In July 2025, Veracode published its GenAI Code Security Report after testing more than 100 large language models across 80 curated coding tasks. The headline finding: 45% of AI-generated code samples failed security tests and introduced OWASP Top 10 vulnerabilities. When given a choice between a secure and insecure method, the models chose the insecure option nearly half the time.

Four months later, Endor Labs released its fourth annual State of Dependency Management report. It found that only 1 in 5 dependency versions recommended by AI coding assistants were both safe and free from hallucination. The other 80% introduced risk — known vulnerabilities, non-existent packages, or third-party modules with unclear provenance.

These are not edge cases from contrived benchmarks. These are the tools that 95% of software engineers now use at least weekly, generating code that ships to production. The supply chain attack surface has not just expanded — it has been automated.

45%of AI-generated code fails security testsSource: Veracode GenAI Code Security Report, 100+ LLMs tested across 80 coding tasks

80%of AI-suggested dependencies contain risksSource: Endor Labs State of Dependency Management 2025, covering 10,663 GitHub repos

742%average annual increase in OSS supply chain attacks over 3 yearsSource: Sonatype, with 120,612 malware attacks blocked in a single quarter of 2025

···

The Anatomy of AI-Assisted Supply Chain Compromise

Traditional supply chain attacks required a threat actor to compromise an existing package, typosquat a popular library name, or infiltrate a maintainer account. These attacks were manual, targeted, and relatively slow. AI code generation has introduced three new attack vectors that are faster, broader, and harder to detect.

Slopsquatting: When the Model Hallucinates Your Next Dependency

Slopsquatting is a supply chain attack that exploits a quirk of large language models: they hallucinate package names. An LLM asked to generate code that parses CSV files might recommend importing a package called csv-parser-utils — a package that does not exist in any registry. The name sounds plausible. It follows naming conventions. But it was invented by the model.

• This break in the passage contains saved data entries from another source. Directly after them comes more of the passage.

-- ==== Sys2Proof/Laws/Ops.lean ====
section
/-! SUPPORT. What each memory operation can do, said once: it changes the memory system and the count of version-tree failures only,
and it keeps the canonical form of the physical memory. -/
namespace Sys2Proof.Machine
open Sys2Proof

/-- `e` differs from `d` in the memory system and the version-tree failure count only, and its memory is canonical where `d`'s is. -/
def Dev.memOnly (d e : Dev) : Prop :=
  ∃ m b n, (d.mem.phys.wf → m.phys.wf) ∧ e = { d with mem := m, sec := { d.sec with treeFail := b, treeFailCnt := n } }

theorem memOnly_refl (d : Dev) : d.memOnly d := ⟨d.mem, d.sec.treeFail, d.sec.treeFailCnt, id, rfl⟩
theorem memOnly_trans {a b c : Dev} (h : a.memOnly b) (k : b.memOnly c) : a.memOnly c := by
  obtain ⟨m, x, n, p, rfl⟩ := h; obtain ⟨m', x', n', p', rfl⟩ := k; exact ⟨m', x', n', p' ∘ p, rfl⟩
theorem memOnly_same {d : Dev} {m : Mem} (h : d.mem.phys.wf → m.phys.wf) : d.memOnly { d with mem := m } := ⟨m, _, _, h, rfl⟩

theorem memOnly_after {a b : Dev} (h : a.memOnly b) {m : Mem} (k : b.mem.phys.wf → m.phys.wf) : a.memOnly { b with mem := m } :=
  memOnly_trans h (memOnly_same k)

theorem foldl_keeps {α β : Type} {P : α → Prop} {f : α → β → α} (hf : ∀ a b, P a → P (f a b)) (l : List β) {a : α} (h : P a) :
    P (l.foldl f a) := by
  induction l generalizing a with
  | nil => exact h
  | cons x r ih => exact ih (hf a x h)

/-- A fold of memory operations is a memory operation. -/
theorem memOnly_foldl {β : Type} {f : Dev → β → Dev} (hf : ∀ (a : Dev) (b : β), a.memOnly (f a b)) (l : List β) (d : Dev) : d.memOnly (l.foldl f d) :=
  foldl_keeps (P := d.memOnly) (fun a b h => memOnly_trans h (hf a b)) l (memOnly_refl d)

theorem Dev.driveUse_only (d : Dev) (drv : Nat) : d.memOnly (d.driveUse drv).1 := by
  simp only [Dev.driveUse]
  repeat' split
  all_goals first | exact memOnly_refl d | exact memOnly_same id

theorem Dev.driveCheck_only (d : Dev) (f : Nat) : d.memOnly (d.driveCheck f).1 := by
  have h := d.driveUse_only (driveOf f)
  simp only [Dev.driveCheck]
  split <;> rename_i hk <;> rw [hk] at h <;> exact h

theorem Dev.countUe_only (d : Dev) (n : Nat) : d.memOnly (d.countUe n) := memOnly_same id
theorem Dev.countLinkUe_only (d : Dev) : d.memOnly d.countLinkUe := memOnly_same id
theorem Dev.countMac_only (d : Dev) : d.memOnly d.countMac := memOnly_same id
theorem Dev.countTree_only (d : Dev) : d.memOnly d.countTree := ⟨_, _, _, id, rfl⟩

theorem Dev.countLinkCe_only (d : Dev) (a n : Nat) : d.memOnly (d.countLinkCe a n) := by
  simp only [Dev.countLinkCe]; split
  · exact memOnly_refl d
  · exact memOnly_same id

theorem Dev.readSram_only (d : Dev) (live : Nat → Bool) (a n : Nat) : d.memOnly (d.readSram live a n).1 := by
  simp only [Dev.readSram]
  repeat' split
  all_goals first
    | exact memOnly_refl d | exact memOnly_same id

theorem Dev.readPhys_only (d : Dev) (a n : Nat) : d.memOnly (d.readPhys a n).1 := by
  have h := d.countLinkCe_only a n
  simp only [Dev.readPhys]
  repeat' split
  all_goals first
    | exact d.readSram_only _ a n | exact memOnly_refl d | exact h
    | exact memOnly_trans h (Dev.countLinkUe_only _) | exact memOnly_trans h (Dev.countMac_only _) | exact memOnly_trans h (Dev.countTree_only _)

theorem Dev.writePhys_only (d : Dev) (a : Nat) (l : List B8) : d.memOnly (d.writePhys a l) := memOnly_same (fun h => Memory.write_wf h a l)
theorem Dev.copyPlace_only (d : Dev) (src dst : Nat) : d.memOnly (d.copyPlace src dst) :=
  memOnly_same (fun h => Memory.overlay_wf (Memory.clear_wf h _ _) _)
theorem Dev.clearPlace_only (d : Dev) (dst : Nat) : d.memOnly (d.clearPlace dst) := memOnly_same (fun h => Memory.clear_wf h _ _)
theorem Dev.sealBlocks_only (d : Dev) (dst : Nat) (ps : List (Nat × Nat)) : d.memOnly (d.sealBlocks dst ps) := by
  simp only [Dev.sealBlocks]; split
  · exact memOnly_refl d
  · exact memOnly_same id
theorem Dev.copyPieces_only (d : Dev) (src dst : Nat) (ps : List (Nat × Nat)) : d.memOnly (d.copyPieces src dst ps) := by
  simp only [Dev.copyPieces]; split
  · exact d.copyPlace_only src dst
  · exact memOnly_trans (memOnly_foldl (fun a b => a.writePhys_only _ _) ps d) (Dev.sealBlocks_only _ _ _)

theorem Dev.writeBack_only (d : Dev) (key : Nat) (v : Tile) : d.memOnly (d.writeBack key v) := by
  simp only [Dev.writeBack]
  refine memOnly_after (memOnly_foldl (fun a b => ?_) _ d) id
  have h := a.readPhys_only (slotDpa v.slot + 64 * b) 64
  split <;> rename_i hk <;> rw [hk] at h
  · exact memOnly_trans h (Dev.writePhys_only _ _ _)
  · exact h

theorem Dev.readPieces_only (d : Dev) (src : Nat) (ps : List (Nat × Nat)) : d.memOnly (d.readPieces src ps).1 := by
  simp only [Dev.readPieces]
  refine foldl_keeps (P := fun (s : Dev × Option Fail) => d.memOnly s.1) ?_ _ (memOnly_refl d)
  rintro ⟨e, r⟩ x h
  cases r with
  | some _ => exact h
  | none =>
    have h1 := e.readPhys_only (src + x.1) x.2
    simp only
    split <;> rename_i hk <;> rw [hk] at h1 <;> exact memOnly_trans h h1

theorem Dev.bringUp_only (d : Dev) (key : Nat) (v : Tile) (ps : List (Nat × Nat)) : d.memOnly (d.bringUp key v ps).1 := by
  simp only [Dev.bringUp]
  split
  · exact memOnly_refl d
  · split
    · exact memOnly_refl d
    · split
      · exact memOnly_refl d
      · rename_i f _
        have h1 := d.driveCheck_only v.frame
        split
        · rename_i h; rw [h] at h1; exact h1
        · rename_i d1 h; rw [h] at h1
          have h2 := d1.readPieces_only (v.frame * tileSize) ps
          split
          · rename_i h'; rw [h'] at h2; exact memOnly_trans h1 h2
          · rename_i d2 h'; rw [h'] at h2
            exact memOnly_trans (memOnly_trans (memOnly_trans h1 h2) (d2.copyPieces_only _ _ ps)) (memOnly_same id)

theorem Dev.readIn_only (d : Dev) (v : View) (a n : Nat) : d.memOnly (d.readIn v a n).1 := by
  simp only [Dev.readIn]
  split
  · exact memOnly_refl d
  · split
    · exact memOnly_refl d
    · rename_i t _
      split
      · exact memOnly_refl d
      · have h1 := d.bringUp_only (d.keyAt v a) t [(0, tileSize)]
        split
        · rename_i h; rw [h] at h1; exact h1
        · rename_i d1 h; rw [h] at h1
          split
          · exact h1
          · exact memOnly_trans h1 (d1.readPhys_only _ _)

theorem Dev.mapTile_only (d : Dev) (party k : Nat) : d.memOnly (d.mapTile party k).1 := by
  simp only [Dev.mapTile]
  repeat' split
  all_goals first
    | exact memOnly_refl d
    | exact memOnly_trans (d.clearPlace_only _) (memOnly_same id)

theorem Dev.storeTile_only (d : Dev) (k a : Nat) (l : List B8) (w : Tile) : d.memOnly (d.storeTile k a l w) := by
  simp only [Dev.storeTile]
  have h := d.writePhys_only (tileDpa w + a % tileSize) l
  repeat' split
  all_goals first | exact h | exact memOnly_trans h (memOnly_same id)

theorem Dev.writeIn_only (d : Dev) (v : View) (a : Nat) (l : List B8) : d.memOnly (d.writeIn v a l).1 := by
  simp only [Dev.writeIn]
  split
  · exact memOnly_refl d
  · split
    · exact memOnly_refl d
    · split
      · rename_i h
        split at h
        · simp at h
        · have h0 := d.mapTile_only v.party (d.keyAt v a); rw [h] at h0; exact h0
      · rename_i d1 h
        have h0 : d.memOnly d1 := by
          split at h
          · simp only [Prod.mk.injEq, and_true] at h; exact h ▸ memOnly_refl d
          · have h0 := d.mapTile_only v.party (d.keyAt v a); rw [h] at h0; exact h0
        split
        · exact h0
        · rename_i t _
          split
          · exact h0
          · split
            · exact h0
            · split
              · exact h0
              · have h1 := d1.bringUp_only (d.keyAt v a) t [(0, tileSize)]
                split
                · rename_i h; rw [h] at h1; exact memOnly_trans h0 h1
                · rename_i d2 h; rw [h] at h1
                  split
                  · exact memOnly_trans h0 h1
                  · exact memOnly_trans (memOnly_trans h0 h1) (d2.storeTile_only _ _ _ _)

theorem Dev.readMem_only (d : Dev) (v : View) (a n : Nat) : d.memOnly (d.readMem v a n).1 := by
  simp only [Dev.readMem]
  refine foldl_keeps (P := fun (s : Dev × Except Fail (List B8)) => d.memOnly s.1) ?_ _ (memOnly_refl d)
  rintro ⟨e, r⟩ x h
  cases r with
  | error _ => exact h
  | ok l =>
    have h1 := e.readIn_only v x.1 x.2
    simp only
    split <;> rename_i hk <;> rw [hk] at h1 <;> exact memOnly_trans h h1

theorem Dev.writeMem_only (d : Dev) (v : View) (a : Nat) (l : List B8) : d.memOnly (d.writeMem v a l).1 := by
  simp only [Dev.writeMem]
  refine foldl_keeps (P := fun (s : Dev × Option Fail) => d.memOnly s.1) ?_ _ (memOnly_refl d)
  rintro ⟨e, r⟩ x h
  cases r with
  | some _ => exact h
  | none => exact memOnly_trans h (e.writeIn_only v x.1 _)

theorem Dev.deviceWrite_only (d : Dev) (party p a : Nat) (l : List B8) : d.memOnly (d.deviceWrite party p a l) := d.writeMem_only _ _ _

theorem Dev.bufWrite_only (d : Dev) (party dpa : Nat) (l : List B8) : d.memOnly (d.bufWrite party dpa l) := by
  unfold Dev.bufWrite
  refine memOnly_foldl (fun e x => ?_) _ d
  exact memOnly_after (memOnly_trans (memOnly_foldl (fun e i => memOnly_same (fun h => Memory.clear_wf h _ _)) _ e) (Dev.writePhys_only _ _ _)) id

end Sys2Proof.Machine
end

A research team studying 756,000 AI-generated code samples found that nearly 20% recommended non-existent packages. When the same prompt was repeated, 43% of the hallucinated packages appeared consistently across 10 queries. The hallucinations are not random — they are reproducible.

This reproducibility is what makes slopsquatting viable. An attacker monitors which package names LLMs consistently hallucinate, registers those names on npm or PyPI, and publishes packages containing malicious code. The next developer who accepts the AI suggestion runs npm install, and the malicious package enters their dependency tree.

Insecure Code Patterns at Scale

Beyond dependency hallucination, AI models generate insecure code patterns with alarming consistency. The Veracode study found that Java was the riskiest language for AI code generation, with a security failure rate exceeding 70%. Python, C#, and JavaScript followed with failure rates between 38% and 45%.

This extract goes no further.